In this section, we evaluate the child age prediction model by providing GPT with prompts containing few-shot examples and conversation context. We compare the model’s predicted age groups with the true age_bin_readable values, compute accuracy, and analyze mispredictions to understand the impact of prompt design on performance.

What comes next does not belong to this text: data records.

/-- An access of the unit or the root-of-trust core waits: its object is being moved, or its pseudo-channel is in a back-off window
(R57, R79). -/
def unitWaits (s : State) (ctx kind : Nat) (a : Word) (n : Nat) : Bool :=
  match scalarElements s (whoUnit s ctx) kind a n with
  | .ok es => backoffAt s (memoryBytes (es.map (·.place)))
  | .error .moving => true
  | .error (.fault _) => false

/-- Write an aligned 64-bit word through the table of a context; none when it does not translate with PW. -/
def unitStore (s : State) (ctx : Nat) (a : Word) (f : Nat → Nat) : Option State :=
  match scalarElements s (whoUnit s ctx) 1 a 8 with
  | .ok es =>
    let ps := es.map (·.place)
    some (writePlaces s (spread ps (f (readPlaces s ps))))
  | .error _ => none

/-- The same memory with no pseudo-channel under an alert (R57). -/
def outOfWindows (s : State) : State :=
  { s with dies := s.dies.map fun d => { d with mcb := { d.mcb with windows := [] } } }

/-- The same for a kill, which waits for no move and no back-off window: the word goes to the old place, whence the move copies it (R320,
log 68). -/
def killStore (s : State) (ctx : Nat) (a : Word) (f : Nat → Nat) : Option State :=
  let w := whoUnit s ctx
  let calm := outOfWindows s
  match lookupRecord calm w (handleOf a) 1 with
  | .ok r =>
    if !permOk r 1 then none
    else match recordElements (fun _ => false) calm w 1 r a 8 with
      | .ok es =>
        let ps := es.map (·.place)
        some (writePlaces s (spread ps (f (readPlaces s ps))))
      | .error _ => none
  | .error _ => none

/-! ## Nodes -/

/-- The entry of a node id of a context (R284). -/
def findNode (s : State) (ctx id : Nat) : Option Node := s.unit.nodes.find? fun n => n.ctx == ctx && n.id == id

/-- Change the unit. -/
def modUnit (s : State) (f : Unit_ → Unit_) : State := { s with unit := f s.unit }

/-- Replace the entry of a node. -/
def setNode (s : State) (n : Node) : State :=
  modUnit s fun u => { u with nodes := u.nodes.map fun m => if m.ctx = n.ctx ∧ m.id = n.id then n else m }

/-- Free the id of a node (R288). -/
def freeNode (s : State) (ctx id : Nat) : State :=
  modUnit s fun u => { u with nodes := u.nodes.filter fun m => !(m.ctx == ctx && m.id == id) }

/-- A word of a node record (R286). -/
def recWord (r : Vector Word 16) (i : Nat) : Word := vget r i 0
/-- KIND. -/
def nodeKind (r : Vector Word 16) : Nat := field (recWord r 0) 0 3
/-- NODEID. -/
def nodeId (r : Vector Word 16) : Nat := field (recWord r 0) 3 14
/-- DEPS. -/
def nodeDeps (r : Vector Word 16) : Nat := field (recWord r 0) 17 16
/-- NSUCC. -/
def nodeNsucc (r : Vector Word 16) : Nat := field (recWord r 0) 33 4
/-- NTRUE. -/
def nodeNtrue (r : Vector Word 16) : Nat := field (recWord r 0) 37 4
/-- CTX. -/
def nodeCtx (r : Vector Word 16) : Nat := field (recWord r 0) 41 16
/-- CLU. -/
def nodeClu (r : Vector Word 16) : Nat := field (recWord r 0) 57 5
/-- COLO. -/
def nodeColo (r : Vector Word 16) : Word := recWord r 1
/-- SUCC of an index. -/
def nodeSucc (r : Vector Word 16) (i : Nat) : Nat := field (recWord r (2 + i / 4)) (16 * (i % 4)) 16
/-- HARTS. -/
def nodeHarts (r : Vector Word 16) : Nat := field (recWord r 10) 0 12
/-- LSPLIT. -/
def nodeSplit (r : Vector Word 16) : Nat := field (recWord r 10) 12 2
/-- CLMASK allows a cluster. -/
def nodeAllows (r : Vector Word 16) (cl : Nat) : Bool := bitAt (recWord r 10) (14 + cl)

/-- Send the decrements of a record: real to the successors that `real` picks, skips to the others (R288). -/
def sendDecs (s : State) (r : Vector Word 16) (real : Nat → Bool) : State :=
  modUnit s fun u =>
    { u with decs := u.decs ++ (List.range (Nat.min 8 (nodeNsucc r))).map fun i =>
        (nodeCtx r, nodeSucc r i % 16384, real i) }

/-- The colophon word of a node at its completion (R300): STATUS alone is replaced for a kernel that has started; the whole word is
written for every other node. -/
def colophonWord (n : Node) (status : Nat) (started : Bool) (old : Nat) : Nat :=
  if started then putBits old 0 8 status
  else
    let transfer := nodeKind n.record = 1 ∨ nodeKind n.record = 2
    status + bit n.branch <<< 15 +
      (if transfer ∧ status = 1 then n.flags.toNat <<< 8 + field n.status 0 8 <<< 32 + field n.status 24 4 <<< 40 else 0)

/-- The colophon of a node lies in an object that is being moved (R79). -/
def coloMoving (s : State) (n : Node) : Bool := unitWaits s n.ctx 1 (nodeColo n.record) 8

/-- Write a colophon and send decrements (R288, R289). -/
def reportNode (s : State) (n : Node) (status : Nat) (started : Bool) (decs : Option (Nat → Bool)) : State :=
  let s := (unitStore s n.ctx (nodeColo n.record) (colophonWord n status started)).getD s
  match decs with
  | some real => sendDecs s n.record real
  | none => s

/-- Complete a node: write its colophon, send its decrements, free its id (R289, R300). -/
def completeNode (s : State) (n : Node) (status : Nat) (started : Bool) (decs : Option (Nat → Bool)) : State :=
  freeNode (reportNode s n status started decs) n.ctx n.id

/-- Complete a node that ran nothing, with skips to every successor (R288, R290). -/
def refuseNode (s : State) (n : Node) (status : Nat) : State := completeNode s n status false (some fun _ => false)

/-! ## Groups (R254) -/

/-- Every member of a group has arrived in its phase or ended: the phase advances and the count clears (R254). -/
def advanceGroup (g : Group) : Group :=
  if g.members.all fun i => g.arrived.contains i || g.ended.contains i then
    { g with arrived := [], phase := g.phase + 1 }
  else g

/-- Change a group of a node. -/
def modGroup (n : Node) (k : Nat) (f : Group → Group) : Node :=
  { n with groups := n.groups.map fun (e : Nat × Group) => if e.1 = k then (k, f e.2) else e }

/-- A launch hart arrives in a group (R254). -/
def arriveIn (i : Nat) (g : Group) : Group := advanceGroup { g with arrived := i :: g.arrived }

/-- A launch hart has executed END (R254). -/
def endIn (i : Nat) (g : Group) : Group :=
  if g.members.contains i then advanceGroup { g with ended := i :: g.ended } else g

/-! ## The end of transfers -/

/-- A transfer is in flight into a galley, or from it (R93). -/
def galleyBusy (s : State) (core id : Nat) (into : Bool) : Bool :=
  s.transfers.any fun t => t.core == core && (if into then t.gdst else t.gsrc) == some id

/-- Change the descriptor of a galley. -/
def setGalley (s : State) (core id : Nat) (d : Word) : State :=
  modCore s core fun c => { c with galleys := vset c.galleys id d }

/-- The STATE of a galley becomes n (R92). -/
def setGState (s : State) (core id n : Nat) : State := setGalley s core id (putField (galley s core id) 29 3 n)

/-- A galley becomes undeclared (R92). -/
def undeclare (s : State) (core id : Nat) : State :=
  modCore s core fun c =>
    { c with galleys := vset c.galleys id 0, pendingFull := c.pendingFull &&& ~~~(1#32 <<< id),
             dying := c.dying &&& ~~~(1#32 <<< id) }

/-- What a galley does when a transfer on it has ended: the change to full that waited for it, or the end that a kill
asked for (R92, R95). -/
def galleyAfter (s : State) (core id : Nat) : State :=
  let c := getCore s core
  let idle := !galleyBusy s core id true && !galleyBusy s core id false
  if idle ∧ c.dying.getLsbD id then undeclare s core id
  else if c.pendingFull.getLsbD id ∧ !galleyBusy s core id true then
    modCore (setGState s core id 3) core fun c => { c with pendingFull := c.pendingFull &&& ~~~(1#32 <<< id) }
  else s

/-- Remove a transfer and let its galleys go (R95). -/
def dropTransfer (s : State) (t : Transfer) : State :=
  let s := { s with transfers := s.transfers.filter fun x => x.uid != t.uid }
  let s := match t.gdst with
    | some g => galleyAfter s t.core g
    | none => s
  match t.gsrc with
  | some g => galleyAfter s t.core g
  | none => s

/-- The status word of R89. -/
def statusWord (code tid nfail index : Nat) : Word :=
  wordOfNat (code + tid <<< 8 + Nat.min 15 nfail <<< 24 + (index % 2 ^ 36) <<< 28)

/-- One operation of a stream of a hart has performed (R153). -/
def countPerf (h : Hart) (stream : Nat) : Hart :=
  { h with perf := vset h.perf stream (vget h.perf stream 0 + 1) }

/-- Write a scalar register; s0 keeps nothing (R107). -/
def setX (r : Regs) (i : Nat) (v : Word) : Regs := if i = 0 then r else { r with x := vset r.x i v }

/-- A transfer ends: its value goes into its register in every bank that holds its hart, its flags into FFLAGS, its
operation counts as performed, and it is gone (R89, R106, R317). A node keeps the word for its colophon. -/
def endTransfer (s : State) (t : Transfer) (word : Word) (counted : Bool) : State :=
  let s := match t.owner with
    | some hid => modHart s hid fun h =>
        let h := landRegs h t.seq fun r => { setX r t.se.val word with fflags := r.fflags ||| t.flags }
        if counted then countPerf h t.stream else h
    | none =>
      match t.node with
      | some id =>
        match findNode s t.ctx id with
        | some n => setNode s { n with st := .ending 1, status := word, flags := t.flags }
        | none => s
      | none => s
  dropTransfer s t

/-! ## Moves -/

/-- Write the table entry of a handle, and the copies of it in every ORC of the context and in the pins of its harts (R76, R79); no
word that lies in registered text or another guarded range is written (R346, log 93). -/
def putRecord (s : State) (ctx : Nat) (otb : Word) (h : Nat) (r : Record) : State :=
  let a := recordAddr otb h
  let s := (List.range 8).foldl (fun s i => writeOpen s (a + 8 * i) 8 (r.word i).toNat) s
  let s := { s with cores := s.cores.map fun c =>
      (c.1, { c.2 with orc := c.2.orc.map fun e =>
        if e.ctx = ctx ∧ e.handle = h then { e with words := r } else e }) }
  let pinned (g : Hart) : Bool := g.ctx == ctx && g.pin.any fun p => p.handle == h
  if (allHarts s).any pinned then
    modHarts s fun g => if pinned g then { g with pin := g.pin.map fun p => { p with words := r } } else g
  else s

/-- The record of the object of a move: as it began, or as the table holds it before (R75). -/
def moveRecord (s : State) (t : Transfer) : Record := t.moved.getD (recordAt s (recordAddr t.otb (namedHandle t)))

/-- STATE 0 and NEWBASE 0, with BASE and GEN as they are: the move is over without effect (R79, R247). -/
def stillRecord (r : Record) : Record :=
  vset (vset r 0 (putField (r.word 0) 39 2 0)) 1 (putField (r.word 1) 0 39 0)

### Predict Child Age Groups Using GPT-3.5

This section improves the previous approach by including 1–2 adult lines before each child utterance as context. This gives GPT more information about what the child is responding to, improving prediction accuracy. The pipeline handles token limits, cleans special tokens, truncates long conversations, and computes accuracy.

In [None]:
# ------------------ HEADER ------------------

import pandas as pd
import random
import ast
from openai import OpenAI

# Initialize OpenAI client
client = OpenAI(api_key="-- ")

# ------------------ DATA PREPARATION ------------------

# Ensure 'conversation' column is proper Python list
df['conversation'] = df['conversation'].apply(lambda x: ast.literal_eval(x) if isinstance(x, str) else x)

# Clean special tokens
def clean_text(text):
    return text.replace("UNRECOGNIZED_WORD", "[unintelligible]").replace("UNK", "[unknown]")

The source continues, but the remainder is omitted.